ENGINEER PERK ON DECK

Everything else being in readiness Jack and his muscular comrade started to work the deck winch in order to get the anchor “apeak,” as Perk called it, being desirous of showing off with his limited knowledge of things nautical.

“She’s amovin’ okay, old hoss!” gasped Perk who had been doing considerable straining, anxious to display his ability as a mudhook lifter. “A few more good pulls an’ we’ll have the old gink where we want it.”

The task being completed, the sloop began to move backward, very much like those fiddler crabs Perk had watched retreating before his attack on one of the sandy Florida beaches.

“Looks like I’d better go aboard our ship and get away from here before anything happens to disable a wing,” Jack hastened to remark, sensing possible trouble which would be in the nature of a serious calamity just then.

“Go to it then, matey,” Perk told him, light-heartedly enough, “I’m ready to do my stuff as a half-cooked engineer. Don’t worry a bit about my gettin’ there with both feet if the bally motor only holds together. Don’t like its looks any too much, but then Lady Luck seems to be givin’ us a heap o’ favors, so we’re goin’ to finish after the Garrison style–heavy on the home stretch.”

Before Perk reached the last word his chum had gained his seat in the cubbyhole of the amphibian, and almost immediately called out:

“Cut that rope and let me get away, partner–hurry up before I get another and harder bump!”
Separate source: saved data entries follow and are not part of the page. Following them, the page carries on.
-- ==== Sys2Proof/Machine/Units.lean ====
section
/-! DEFINITION. The three unit queues of an engine (03 R94, 04 R141): what a queued word reads and writes, when it may
start, and the one operation that starts a word. -/

namespace Sys2Proof.Machine

/-- What a word reads and writes: tile descriptors, and byte ranges of the parcel store. Beyond TD31 the list also names
what orders words without a descriptor: 32 + n function-table slot n, 64 the settlement buffer (06 R211), 100 + n the
passes of sample slot n (04 R141), 300 + n the chain of slot n (06 R211). -/
structure Uses where
  rtd : List Nat := []
  wtd : List Nat := []
  rst : List (Nat × Nat) := []
  wst : List (Nat × Nat) := []

/-- The store blocks of byte ranges. -/
def rangeBlocks (l : List (Nat × Nat)) : List Nat := l.flatMap fun r => storeBlocks r.1 r.2

/-- Whether a later word must wait for an earlier one (R94): it reads or writes what the earlier one writes, or writes
what the earlier one reads. -/
def Uses.meets (a b : Uses) : Bool :=
  (a.wtd.any fun x => b.rtd.contains x || b.wtd.contains x) || (a.rtd.any fun x => b.wtd.contains x) ||
  ((rangeBlocks a.wst).any fun x => (rangeBlocks b.rst).contains x || (rangeBlocks b.wst).contains x) ||
  ((rangeBlocks a.rst).any fun x => (rangeBlocks b.wst).contains x)

/-- Which queue a word enters: 0 mover, 1 array, 2 row unit (R94). -/
def uopUnit : Uop → Nat
  | .tileLoad _ | .tileStore _ | .accStore _ | .accLoad _ | .psToAcc _ | .accToPs _ | .tileSend _ | .tileRecv _
  | .tileAddMem _ | .tableLoad _ => 0
  | .mma _ => 1
  | .rowChain _ | .redSum _ | .redMoments _ | .redFinish _ | .convert _ | .rewindow _
  | .smpMax _ | .smpWeigh _ | .smpCut _ | .smpDraw _ | .bernoulli _ | .heatbath _ | .metropolis _
  | .fields _ | .propose _ | .settle _ | .apply _ | .group _ | .energy _ | .exchange _ => 2

/-- Whether LOAD_PLAN accepts a word's operands. -/
def uopOk : Uop → Bool
  | .tileLoad o | .tileStore o | .accStore o | .psToAcc o | .accToPs o | .tileAddMem o => moveOk o
  | .accLoad o => accLoadOk o
  | .tileSend o | .tileRecv o => routeMoveOk o
  | .tableLoad o => tableOk o
  | .mma o => mmaOk o
  | .rowChain o => chainOk o
  | .redSum o | .redMoments o => redOk o
  | .redFinish o => redFinishOk o
  | .convert o | .rewindow o => convOk o
  | .smpMax o | .smpWeigh o | .smpCut o => passOk o
  | .smpDraw o => drawOk o
  | .bernoulli o => binOk o
  | .heatbath o | .metropolis o => binOk o && !o.b2
  | .fields o => fieldsOk o
  | .propose o => proposeOk o
  | .settle o => settleOk o
  | .apply o => applyOk o
  | .group o => groupOk o
  | .energy o => energyOk o
  | .exchange o => exchangeOk o

/-- Queue entries that name chains. -/
def chainIds (slot nch : Nat) : List Nat := (List.range nch).map fun c => 300 + slot + c

/-- Uses of a row-unit destination. -/
def destUses (dst : Nat) (dsel : Bool) (dadr : Int) (f : BitVec 4) (mx : Bool) : Uses :=
  { wtd := [dst], wst := if dsel then [] else [(unitByte dadr, tileBytes f mx)] }

/-- Uses of a pass of a draw: its logit vector may run on into other descriptors (04 R119). -/
def passUses (g : Engine) (o : PassOp) : Uses :=
  let vr := vecRange (g.td o.src.val) o.nelem
  let tds := (g.tds.map Prod.fst).filter fun i =>
    let t := g.td i
    t.inAcc && decide (t.accRange.1 < vr.1 + vr.2 ∧ vr.1 < t.accRange.1 + t.accRange.2)
  { rtd := o.src.val :: tds, wtd := [100 + o.slot.val] }

/-- What a word reads and writes. -/
def uopUses (g : Engine) : Uop → Uses
  | .tileLoad o => { wst := [(unitByte o.ps, tileBytes o.fmt o.mx)] }
  | .tileStore o => { rtd := [o.td.val], rst := [(unitByte o.ps, tileBytes o.fmt o.mx)] }
  | .accStore o => { rtd := [o.td.val] }
  | .accLoad o => { wtd := [o.td.val] }
  | .psToAcc o => { wtd := [o.td.val], rst := [(unitByte o.ps, tileElemBytes (g.td o.td.val).fmt)] }
  | .accToPs o => { rtd := [o.td.val], wst := [(unitByte o.ps, tileElemBytes (g.td o.td.val).fmt)] }
  | .tileSend o => { rtd := [o.td.val], rst := if o.src then [] else [(unitByte o.ps, tileBytes o.fmt o.mx)] }
  | .tileRecv o => if o.src then { wtd := [o.td.val] } else { wst := [(unitByte o.ps, tileBytes o.fmt o.mx)] }
  | .tileAddMem o => { rtd := [o.td.val] }
  | .tableLoad o => { wtd := [32 + o.td.val % 8], rst := [(unitByte o.ps, tableBytes)] }
  | .mma o =>
    { wtd := [o.td], rst := (unitByte o.a, tileBytes o.afmt o.amx) ::
        (if o.bkeep then [] else [(unitByte o.b, tileBytes o.bfmt o.bmx)]) }
  | .rowChain o =>
    { destUses o.dst.val o.dsel o.dadr o.dfmt o.dmx with
      rtd := o.src.val :: (if o.fn.toNat < 8 then [] else [32 + (o.fn.toNat - 8)])
      rst := (if o.scmode.toNat = 0 then [] else [(unitByte o.scadr, 512)]) ++
        (if o.bmode.toNat = 0 then [] else [(unitByte o.badr, 1024)]) }
  | .redSum o | .redMoments o | .redFinish o => { destUses o.dst.val o.dsel o.dadr o.dfmt o.dmx with rtd := [o.src.val] }
  | .convert o => { destUses o.dst.val o.dsel o.dadr o.dfmt o.dmx with rtd := [o.src.val] }
  | .rewindow o => { destUses o.dst.val o.dsel o.dadr 10 false with rtd := [o.src.val] }
  | .smpMax o | .smpWeigh o | .smpCut o => passUses g o
  | .smpDraw o => { passUses g o with wst := [(unitByte o.ibuf + 4 * o.iword, 4)] }
  | .bernoulli o | .heatbath o | .metropolis o => { rtd := [o.src.val], wtd := [o.dst.val] }
  | .fields o =>
    { rtd := o.src.val :: (if o.mode then [o.dst.val] else []), rst := if o.mode then [] else [(unitByte o.hadr, 1024)]
      wtd := (if o.mode then [] else [o.dst.val]) ++ chainIds o.slot.val o.nch }
  | .propose o => { rtd := [o.src.val], rst := [(unitByte o.radr, 64 * o.nch)], wtd := 64 :: chainIds o.slot.val o.nch }
  | .settle o =>
    { rtd := [o.src.val], rst := [(unitByte o.qadr, tileBytes o.qfmt false)], wtd := 64 :: chainIds o.slot.val o.nch }
  | .apply o => { rtd := [o.src.val], wst := [(unitByte o.radr, recordBytes o.nch)], wtd := 64 :: chainIds o.slot.val o.nch }
  | .group o =>
    { rtd := (List.range 3).map (o.src.val + ·), rst := [(unitByte o.gadr, 4 * (o.gidx + o.ng))]
      wst := [(unitByte o.radr, recordBytes o.nch * 3)], wtd := chainIds o.slot.val o.nch }
  | .energy o =>
    { rtd := [o.src.val], rst := [(unitByte o.radr, 64 * o.nch), (unitByte o.hadr, 1024)]
      wtd := chainIds o.slot.val o.nch }
  | .exchange o => { wtd := chainIds o.slot.val o.nch }

/-- What a word reads and writes on this machine: a pass of a draw reads its mask's store blocks too (04 R128, R141). -/
def State.uses (s : State) (e : EngId) (u : Uop) : Uses :=
  let x := uopUses (s.eng e) u
  match u with
  | .smpMax o | .smpWeigh o | .smpCut o | .smpDraw o => { x with rst := x.rst ++ s.maskUses e o }
  | _ => x
/-- What the draws started in this parcel have still to write (04 R141): a later word that meets it waits. -/
def State.drawUses (s : State) (e : EngId) : Uses := { wst := s.indexPending e }

/-- The words in the queues, with their places in program order. -/
def Engine.queued (g : Engine) : List (Nat × Uop) := g.moverQ ++ g.arrayQ ++ g.rowQ
/-- The queue of a unit. -/
def Engine.queueOf (g : Engine) (n : Nat) : List (Nat × Uop) :=
  if n = 0 then g.moverQ else if n = 1 then g.arrayQ else g.rowQ
/-- Replace the queue of a unit. -/
def Engine.setQueueOf (g : Engine) (n : Nat) (q : List (Nat × Uop)) : Engine :=
  if n = 0 then { g with moverQ := q } else if n = 1 then { g with arrayQ := q } else { g with rowQ := q }
/-- Entries of each queue (R94). -/
def queueDepth (n : Nat) : Nat := if n = 1 then 32 else 16

/-- Whether the hub still holds a class 0x7 word of this engine on one of the chains of a word (06 R211). -/
def State.chainHeld (s : State) (e : EngId) (slot nch : Nat) : Bool :=
  (s.sheet (s.homeOf e.sheet.val slot)).groups.any fun g =>
    (g.arrived.contains e || g.exch.contains e) && decide (g.slot < slot + nch ∧ slot < g.slot + g.nch)

/-- What holds a word beyond the order of R94: the hub (04 R141, 06 R211), a stalled slice or an add of its own engine
(03 R118, 08 R253), a tile that has not arrived. -/
def State.held (s : State) (e : EngId) : Uop → Bool
  | .tileLoad o | .tileStore o | .accStore o | .accLoad o => s.moveWaits e o
  | .tileRecv o => ((s.eng e).firstArrival o.handle).isNone
  | .smpMax o => s.passWaits e o true
  | .smpWeigh o | .smpCut o | .smpDraw o => s.passWaits e o false
  | .fields o => s.chainHeld e o.slot.val o.nch
  | .propose o => s.chainHeld e o.slot.val o.nch
  | .settle o => s.chainHeld e o.slot.val o.nch
  | .apply o => s.chainHeld e o.slot.val o.nch
  | .group o => s.chainHeld e o.slot.val o.nch
  | .energy o => s.chainHeld e o.slot.val o.nch
  | .exchange o => s.chainHeld e o.slot.val o.nch
  | _ => false

/-- Whether a word at a place in program order has all it waits for (R94, 04 R141). -/
def State.ready (s : State) (e : EngId) (n : Nat) (u : Uop) : Bool :=
  let g := s.eng e
  !((g.queued.filter fun x => decide (x.1 < n)).any fun x => (s.uses e x.2).meets (s.uses e u)) &&
  !(s.drawUses e).meets (s.uses e u) && !s.held e u

/-- Whether an engine runs a step: it has not halted, is bound and has not arrived at the end-of-step barrier. -/
def State.running (s : State) (e : EngId) : Bool :=
  let g := s.eng e
  (g.st == .run || g.st == .wait) && !g.arrived && ((s.sheet e.sheet.val).phys e.parcel.val).isSome

/-- Place in program order of a word: that of its queue entry, else after every queued word. -/
def Engine.seqOf (g : Engine) (u : Uop) : Nat :=
  match (g.queueOf (uopUnit u)).find? fun x => x.2 == u with
  | some x => x.1
  | none => g.seq

/-- Whether a word starts now (R94): its engine runs; mover and array take their queues in order, the row unit the oldest
ready word (04 R141). -/
def State.starts (s : State) (e : EngId) (u : Uop) : Bool :=
  let g := s.eng e
  let n := g.seqOf u
  s.running e && uopOk u && s.ready e n u &&
  !((g.queueOf (uopUnit u)).any fun x => decide (x.1 < n) && (decide ((uopUnit u) ≠ 2) || s.ready e x.1 x.2))

/-- Take a word out of its queue. -/
def State.popUop (s : State) (e : EngId) (u : Uop) : State :=
  s.modEng e fun g => g.setQueueOf (uopUnit u) ((g.queueOf (uopUnit u)).eraseP fun x => x.2 == u)

/-- Start a word and carry out its effect; a word that may not start yet stays where it is. -/
def State.runUop (s : State) (e : EngId) (u : Uop) (f : State → State) : State :=
  if s.starts e u then f (s.popUop e u) else s

end Sys2Proof.Machine
end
Ten seconds afterward the airship was entirely free from contact with the drifting sloop. Then came the roar of the motor showing that Jack had given her the gun. Instantly there was a forward movement of the amphibian, which increased rapidly until it was rushing along with great speed presently lifting its nose toward the heavens and leaving the rolling surface of the gulf, soared aloft in repeated circles.

Perk, after seeing that his pal was well on his way, turned his attention to his own job. He had no particular trouble in coaxing the engine to start, although it did considerable “grunting” as though its joints might be rusty and in need of lubricating oil, thus telling that the late skipper had allowed his engineer to neglect his duties in a climate where the salt in the air always rusted the inside of gun barrels, machinery of all descriptions, and in many ways played havoc with exposed metal parts.

However, after the engine got well warmed up it began to work more smoothly so that Perk lost some of his first anxiety.

“Goin’ to get along okay I guess,” he assured himself and then, keeping the prow of his vessel headed due south, he found time to try and discover where Jack and his soaring crate might be.

The engine was a gas motor and well supplied with an abundance of fuel, since the winds on their recent voyage around the Florida Keys must have been favorable as a whole and with the motive power idle there had been no drain on the gas.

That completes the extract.